→ Supplied data

__________

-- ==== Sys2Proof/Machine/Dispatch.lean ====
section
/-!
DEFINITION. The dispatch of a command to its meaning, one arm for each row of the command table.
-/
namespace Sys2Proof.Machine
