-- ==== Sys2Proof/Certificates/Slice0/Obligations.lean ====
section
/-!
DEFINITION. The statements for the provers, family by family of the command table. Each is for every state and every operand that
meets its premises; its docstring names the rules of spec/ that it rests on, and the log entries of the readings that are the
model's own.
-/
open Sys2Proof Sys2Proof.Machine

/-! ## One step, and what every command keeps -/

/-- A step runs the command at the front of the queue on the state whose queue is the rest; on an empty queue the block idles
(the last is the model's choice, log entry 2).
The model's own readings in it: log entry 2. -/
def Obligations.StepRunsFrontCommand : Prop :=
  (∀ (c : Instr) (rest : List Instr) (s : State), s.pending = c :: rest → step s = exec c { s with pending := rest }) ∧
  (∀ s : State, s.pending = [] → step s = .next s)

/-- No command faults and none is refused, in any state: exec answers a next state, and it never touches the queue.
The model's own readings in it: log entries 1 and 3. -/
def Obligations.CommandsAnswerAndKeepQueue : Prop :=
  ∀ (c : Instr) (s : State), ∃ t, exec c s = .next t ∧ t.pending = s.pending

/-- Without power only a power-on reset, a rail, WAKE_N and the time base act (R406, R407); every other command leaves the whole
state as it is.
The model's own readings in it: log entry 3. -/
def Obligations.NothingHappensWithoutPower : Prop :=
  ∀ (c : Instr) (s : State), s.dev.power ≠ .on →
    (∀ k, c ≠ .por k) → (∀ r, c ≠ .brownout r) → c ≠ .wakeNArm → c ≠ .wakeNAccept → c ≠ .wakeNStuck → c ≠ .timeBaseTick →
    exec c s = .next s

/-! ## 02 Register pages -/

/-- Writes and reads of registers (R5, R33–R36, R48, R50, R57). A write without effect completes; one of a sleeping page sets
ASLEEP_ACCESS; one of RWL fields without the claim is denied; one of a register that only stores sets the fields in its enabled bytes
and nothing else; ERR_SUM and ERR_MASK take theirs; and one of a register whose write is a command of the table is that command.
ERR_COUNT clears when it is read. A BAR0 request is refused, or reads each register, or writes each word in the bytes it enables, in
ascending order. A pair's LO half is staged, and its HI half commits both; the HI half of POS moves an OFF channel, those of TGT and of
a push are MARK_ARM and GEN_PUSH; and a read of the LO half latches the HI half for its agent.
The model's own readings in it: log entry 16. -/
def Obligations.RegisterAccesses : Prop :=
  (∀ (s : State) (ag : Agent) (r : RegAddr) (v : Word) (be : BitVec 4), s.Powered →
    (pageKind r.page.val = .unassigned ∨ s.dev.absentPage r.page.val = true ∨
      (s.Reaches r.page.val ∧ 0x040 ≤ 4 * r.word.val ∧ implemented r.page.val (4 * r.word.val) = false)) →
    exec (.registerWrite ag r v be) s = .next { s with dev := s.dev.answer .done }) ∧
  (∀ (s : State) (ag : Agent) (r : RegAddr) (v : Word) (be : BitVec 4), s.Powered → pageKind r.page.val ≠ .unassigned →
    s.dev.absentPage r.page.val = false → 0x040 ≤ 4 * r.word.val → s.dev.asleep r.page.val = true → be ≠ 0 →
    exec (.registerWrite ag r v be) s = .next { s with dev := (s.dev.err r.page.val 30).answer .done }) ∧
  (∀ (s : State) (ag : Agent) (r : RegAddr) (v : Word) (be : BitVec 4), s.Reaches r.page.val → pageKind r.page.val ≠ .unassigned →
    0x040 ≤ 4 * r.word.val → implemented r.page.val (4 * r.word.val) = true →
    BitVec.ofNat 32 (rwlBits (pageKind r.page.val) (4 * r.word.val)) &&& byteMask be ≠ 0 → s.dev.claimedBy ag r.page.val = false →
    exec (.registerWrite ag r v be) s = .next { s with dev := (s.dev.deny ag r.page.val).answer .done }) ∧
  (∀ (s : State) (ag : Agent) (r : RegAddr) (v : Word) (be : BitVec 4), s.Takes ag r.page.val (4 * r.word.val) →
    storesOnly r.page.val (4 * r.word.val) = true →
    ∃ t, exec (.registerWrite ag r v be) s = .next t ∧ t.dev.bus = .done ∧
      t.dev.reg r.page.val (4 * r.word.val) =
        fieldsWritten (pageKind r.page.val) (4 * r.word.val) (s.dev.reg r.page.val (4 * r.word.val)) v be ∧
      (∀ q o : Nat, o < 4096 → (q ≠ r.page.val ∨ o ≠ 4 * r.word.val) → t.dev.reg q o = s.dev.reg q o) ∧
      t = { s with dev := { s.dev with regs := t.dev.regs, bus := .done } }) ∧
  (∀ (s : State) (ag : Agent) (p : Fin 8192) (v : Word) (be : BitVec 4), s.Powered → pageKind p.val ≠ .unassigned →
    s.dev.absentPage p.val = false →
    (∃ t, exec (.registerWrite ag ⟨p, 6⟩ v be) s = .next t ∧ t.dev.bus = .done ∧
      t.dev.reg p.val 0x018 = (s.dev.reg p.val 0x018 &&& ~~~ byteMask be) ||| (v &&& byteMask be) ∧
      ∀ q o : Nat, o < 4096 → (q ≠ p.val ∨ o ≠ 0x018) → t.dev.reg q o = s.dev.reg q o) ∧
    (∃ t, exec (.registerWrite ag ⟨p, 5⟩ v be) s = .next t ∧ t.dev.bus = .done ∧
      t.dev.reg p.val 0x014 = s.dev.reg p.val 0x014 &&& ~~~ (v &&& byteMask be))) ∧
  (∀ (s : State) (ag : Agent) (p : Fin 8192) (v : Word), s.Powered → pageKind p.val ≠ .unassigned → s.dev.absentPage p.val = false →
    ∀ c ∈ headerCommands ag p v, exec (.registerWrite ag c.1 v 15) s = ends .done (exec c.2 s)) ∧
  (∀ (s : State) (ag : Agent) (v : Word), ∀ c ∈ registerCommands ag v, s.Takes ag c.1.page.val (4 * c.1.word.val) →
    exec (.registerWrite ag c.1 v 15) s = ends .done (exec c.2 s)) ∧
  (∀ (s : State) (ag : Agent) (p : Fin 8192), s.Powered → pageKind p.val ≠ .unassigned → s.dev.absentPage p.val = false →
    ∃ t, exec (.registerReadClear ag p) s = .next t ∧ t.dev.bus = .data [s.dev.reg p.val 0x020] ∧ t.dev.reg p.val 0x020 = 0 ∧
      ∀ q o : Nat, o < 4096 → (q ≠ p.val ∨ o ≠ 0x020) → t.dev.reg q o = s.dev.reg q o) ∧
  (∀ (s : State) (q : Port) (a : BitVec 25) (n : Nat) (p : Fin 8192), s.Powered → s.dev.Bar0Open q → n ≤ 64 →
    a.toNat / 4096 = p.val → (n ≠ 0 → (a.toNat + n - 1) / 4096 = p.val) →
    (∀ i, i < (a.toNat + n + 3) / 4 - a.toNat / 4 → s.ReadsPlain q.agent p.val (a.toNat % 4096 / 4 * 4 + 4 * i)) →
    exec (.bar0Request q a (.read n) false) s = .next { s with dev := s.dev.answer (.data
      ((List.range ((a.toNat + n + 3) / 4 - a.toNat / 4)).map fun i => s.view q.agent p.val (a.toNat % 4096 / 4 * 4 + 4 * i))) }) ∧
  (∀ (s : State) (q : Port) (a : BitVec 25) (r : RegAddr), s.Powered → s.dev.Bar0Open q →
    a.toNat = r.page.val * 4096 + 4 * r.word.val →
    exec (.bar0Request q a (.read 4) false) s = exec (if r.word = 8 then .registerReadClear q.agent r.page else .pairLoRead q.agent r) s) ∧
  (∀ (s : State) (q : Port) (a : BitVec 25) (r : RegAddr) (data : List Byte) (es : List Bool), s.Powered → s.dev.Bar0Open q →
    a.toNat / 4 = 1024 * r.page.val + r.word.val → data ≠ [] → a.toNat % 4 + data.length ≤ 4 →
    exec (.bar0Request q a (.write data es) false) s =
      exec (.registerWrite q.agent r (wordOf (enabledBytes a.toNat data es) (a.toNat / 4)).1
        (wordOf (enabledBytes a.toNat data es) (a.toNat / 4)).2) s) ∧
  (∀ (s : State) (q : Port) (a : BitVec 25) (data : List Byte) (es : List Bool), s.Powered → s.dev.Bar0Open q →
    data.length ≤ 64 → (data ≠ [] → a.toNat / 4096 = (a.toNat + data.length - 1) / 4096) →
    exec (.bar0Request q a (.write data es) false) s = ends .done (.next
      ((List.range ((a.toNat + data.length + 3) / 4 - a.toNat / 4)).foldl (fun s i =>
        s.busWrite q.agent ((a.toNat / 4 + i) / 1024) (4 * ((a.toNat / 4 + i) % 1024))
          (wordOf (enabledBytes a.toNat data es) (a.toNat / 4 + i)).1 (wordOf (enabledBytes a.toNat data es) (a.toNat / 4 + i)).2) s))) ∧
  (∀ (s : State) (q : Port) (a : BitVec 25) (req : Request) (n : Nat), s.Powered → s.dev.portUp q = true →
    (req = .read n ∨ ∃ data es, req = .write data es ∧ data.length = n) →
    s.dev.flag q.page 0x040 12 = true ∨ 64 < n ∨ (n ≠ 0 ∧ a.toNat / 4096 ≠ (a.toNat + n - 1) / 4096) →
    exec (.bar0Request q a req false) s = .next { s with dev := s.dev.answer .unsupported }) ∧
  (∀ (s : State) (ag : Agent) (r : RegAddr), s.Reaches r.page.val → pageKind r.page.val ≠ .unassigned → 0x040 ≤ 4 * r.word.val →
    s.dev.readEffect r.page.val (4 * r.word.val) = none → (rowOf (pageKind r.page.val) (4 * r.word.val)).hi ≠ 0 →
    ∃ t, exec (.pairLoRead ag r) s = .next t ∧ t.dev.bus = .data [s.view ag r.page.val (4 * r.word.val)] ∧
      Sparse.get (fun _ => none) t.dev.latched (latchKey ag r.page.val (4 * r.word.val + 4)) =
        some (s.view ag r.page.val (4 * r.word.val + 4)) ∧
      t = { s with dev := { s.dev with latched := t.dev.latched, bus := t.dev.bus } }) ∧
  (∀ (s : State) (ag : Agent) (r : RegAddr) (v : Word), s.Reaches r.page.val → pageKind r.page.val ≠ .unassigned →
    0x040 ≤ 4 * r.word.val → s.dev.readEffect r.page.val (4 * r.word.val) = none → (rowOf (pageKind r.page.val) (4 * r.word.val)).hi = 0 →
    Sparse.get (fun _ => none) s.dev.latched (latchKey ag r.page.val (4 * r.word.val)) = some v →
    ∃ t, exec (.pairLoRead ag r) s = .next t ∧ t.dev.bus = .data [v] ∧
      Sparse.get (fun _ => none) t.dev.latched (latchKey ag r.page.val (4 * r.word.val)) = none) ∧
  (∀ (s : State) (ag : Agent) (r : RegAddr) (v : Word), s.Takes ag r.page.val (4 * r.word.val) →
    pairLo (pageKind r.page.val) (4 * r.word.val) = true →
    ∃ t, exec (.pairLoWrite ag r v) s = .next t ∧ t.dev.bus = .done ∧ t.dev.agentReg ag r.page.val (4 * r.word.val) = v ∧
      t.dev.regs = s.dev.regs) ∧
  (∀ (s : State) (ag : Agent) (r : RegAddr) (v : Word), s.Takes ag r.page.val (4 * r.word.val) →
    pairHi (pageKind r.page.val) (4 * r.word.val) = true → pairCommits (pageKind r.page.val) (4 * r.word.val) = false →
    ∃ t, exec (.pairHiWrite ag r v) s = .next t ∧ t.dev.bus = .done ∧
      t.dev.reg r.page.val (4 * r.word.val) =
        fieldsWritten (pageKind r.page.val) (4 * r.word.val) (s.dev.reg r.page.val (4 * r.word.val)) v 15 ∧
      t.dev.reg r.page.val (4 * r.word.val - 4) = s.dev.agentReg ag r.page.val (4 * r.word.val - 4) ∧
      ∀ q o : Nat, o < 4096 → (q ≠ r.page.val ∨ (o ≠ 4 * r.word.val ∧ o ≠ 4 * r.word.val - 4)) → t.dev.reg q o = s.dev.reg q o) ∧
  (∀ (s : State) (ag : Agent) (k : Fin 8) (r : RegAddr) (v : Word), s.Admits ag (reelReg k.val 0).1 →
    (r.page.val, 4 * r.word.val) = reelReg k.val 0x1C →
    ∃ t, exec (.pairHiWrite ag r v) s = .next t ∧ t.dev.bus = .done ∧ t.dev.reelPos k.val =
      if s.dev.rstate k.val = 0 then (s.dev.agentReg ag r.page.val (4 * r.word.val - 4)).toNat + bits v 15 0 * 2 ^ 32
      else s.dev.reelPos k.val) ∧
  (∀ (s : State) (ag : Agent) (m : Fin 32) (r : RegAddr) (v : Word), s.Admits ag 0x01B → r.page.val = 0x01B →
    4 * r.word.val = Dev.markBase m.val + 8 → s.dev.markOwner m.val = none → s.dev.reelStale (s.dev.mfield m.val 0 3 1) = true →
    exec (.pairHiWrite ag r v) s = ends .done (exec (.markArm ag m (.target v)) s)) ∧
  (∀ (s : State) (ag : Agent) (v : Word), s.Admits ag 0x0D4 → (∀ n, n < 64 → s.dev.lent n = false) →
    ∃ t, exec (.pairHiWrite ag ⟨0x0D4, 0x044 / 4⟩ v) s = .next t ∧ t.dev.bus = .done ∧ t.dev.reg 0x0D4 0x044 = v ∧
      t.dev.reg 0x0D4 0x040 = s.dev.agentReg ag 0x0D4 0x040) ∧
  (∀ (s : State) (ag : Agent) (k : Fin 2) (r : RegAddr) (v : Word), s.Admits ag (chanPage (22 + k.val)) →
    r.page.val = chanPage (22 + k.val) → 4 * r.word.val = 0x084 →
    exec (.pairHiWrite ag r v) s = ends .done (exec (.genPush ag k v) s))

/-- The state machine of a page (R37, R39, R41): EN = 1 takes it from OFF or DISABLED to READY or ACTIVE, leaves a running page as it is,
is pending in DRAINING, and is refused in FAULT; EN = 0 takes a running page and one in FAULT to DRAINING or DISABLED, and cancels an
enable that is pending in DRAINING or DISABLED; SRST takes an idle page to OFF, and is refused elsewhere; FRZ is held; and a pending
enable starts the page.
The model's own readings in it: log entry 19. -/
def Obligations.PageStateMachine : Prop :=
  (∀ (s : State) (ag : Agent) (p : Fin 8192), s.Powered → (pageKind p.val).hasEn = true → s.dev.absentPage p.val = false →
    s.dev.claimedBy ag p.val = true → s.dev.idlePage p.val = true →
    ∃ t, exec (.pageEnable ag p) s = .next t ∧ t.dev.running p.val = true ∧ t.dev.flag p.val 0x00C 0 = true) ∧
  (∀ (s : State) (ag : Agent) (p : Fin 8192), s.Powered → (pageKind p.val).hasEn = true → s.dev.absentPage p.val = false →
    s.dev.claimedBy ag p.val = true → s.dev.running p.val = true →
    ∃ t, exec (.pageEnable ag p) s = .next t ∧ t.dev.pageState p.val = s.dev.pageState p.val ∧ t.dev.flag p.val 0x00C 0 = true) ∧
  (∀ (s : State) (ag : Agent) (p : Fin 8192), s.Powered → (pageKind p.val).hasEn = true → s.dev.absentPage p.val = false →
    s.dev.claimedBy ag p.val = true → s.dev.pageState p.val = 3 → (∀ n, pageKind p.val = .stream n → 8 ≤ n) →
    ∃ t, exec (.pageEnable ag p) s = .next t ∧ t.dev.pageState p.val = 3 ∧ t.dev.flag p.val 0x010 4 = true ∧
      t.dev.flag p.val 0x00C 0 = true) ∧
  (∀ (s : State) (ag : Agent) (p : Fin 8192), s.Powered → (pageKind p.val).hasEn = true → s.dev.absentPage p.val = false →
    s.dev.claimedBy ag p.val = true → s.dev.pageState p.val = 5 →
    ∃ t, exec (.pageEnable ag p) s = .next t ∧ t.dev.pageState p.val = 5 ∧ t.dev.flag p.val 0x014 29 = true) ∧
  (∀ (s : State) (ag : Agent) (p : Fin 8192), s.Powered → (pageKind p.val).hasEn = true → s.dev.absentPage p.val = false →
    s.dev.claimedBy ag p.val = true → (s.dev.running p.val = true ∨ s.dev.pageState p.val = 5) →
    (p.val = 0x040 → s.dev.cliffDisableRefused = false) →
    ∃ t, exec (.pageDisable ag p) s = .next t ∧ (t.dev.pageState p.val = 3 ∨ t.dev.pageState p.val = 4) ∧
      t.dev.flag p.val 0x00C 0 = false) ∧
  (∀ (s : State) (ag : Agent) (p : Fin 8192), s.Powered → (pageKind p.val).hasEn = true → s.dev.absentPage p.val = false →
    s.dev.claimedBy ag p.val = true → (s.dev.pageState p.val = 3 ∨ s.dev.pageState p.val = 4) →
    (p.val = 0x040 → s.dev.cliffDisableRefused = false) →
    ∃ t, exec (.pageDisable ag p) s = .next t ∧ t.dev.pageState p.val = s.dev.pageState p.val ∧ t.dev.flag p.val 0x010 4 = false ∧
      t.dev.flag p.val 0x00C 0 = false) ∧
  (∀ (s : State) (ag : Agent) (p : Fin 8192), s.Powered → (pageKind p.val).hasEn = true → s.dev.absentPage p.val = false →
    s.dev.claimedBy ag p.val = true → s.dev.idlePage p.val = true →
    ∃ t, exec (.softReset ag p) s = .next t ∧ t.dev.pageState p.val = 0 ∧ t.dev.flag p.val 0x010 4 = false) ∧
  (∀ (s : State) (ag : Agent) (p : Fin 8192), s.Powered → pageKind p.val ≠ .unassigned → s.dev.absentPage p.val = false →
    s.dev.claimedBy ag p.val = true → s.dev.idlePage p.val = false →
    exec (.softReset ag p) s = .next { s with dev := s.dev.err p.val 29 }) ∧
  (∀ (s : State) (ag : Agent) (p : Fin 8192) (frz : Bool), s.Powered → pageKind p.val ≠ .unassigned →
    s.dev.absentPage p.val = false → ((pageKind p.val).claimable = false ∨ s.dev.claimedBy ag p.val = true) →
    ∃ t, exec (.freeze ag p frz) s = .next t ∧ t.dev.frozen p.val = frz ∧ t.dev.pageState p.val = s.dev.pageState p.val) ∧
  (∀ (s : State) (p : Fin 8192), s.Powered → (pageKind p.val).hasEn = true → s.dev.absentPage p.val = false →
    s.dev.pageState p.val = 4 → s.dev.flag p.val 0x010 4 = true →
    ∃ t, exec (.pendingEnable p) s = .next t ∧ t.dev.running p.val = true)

__________

→ Directions for this task
Which of the lines in the data contain the string "DEFINITION"? Return each one.

→ Answer section
DEFINITION. The dispatch of a command to its meaning, one arm for each row of the command table.
DEFINITION. The statements for the provers, family by family of the command table. Each is for every state and every operand that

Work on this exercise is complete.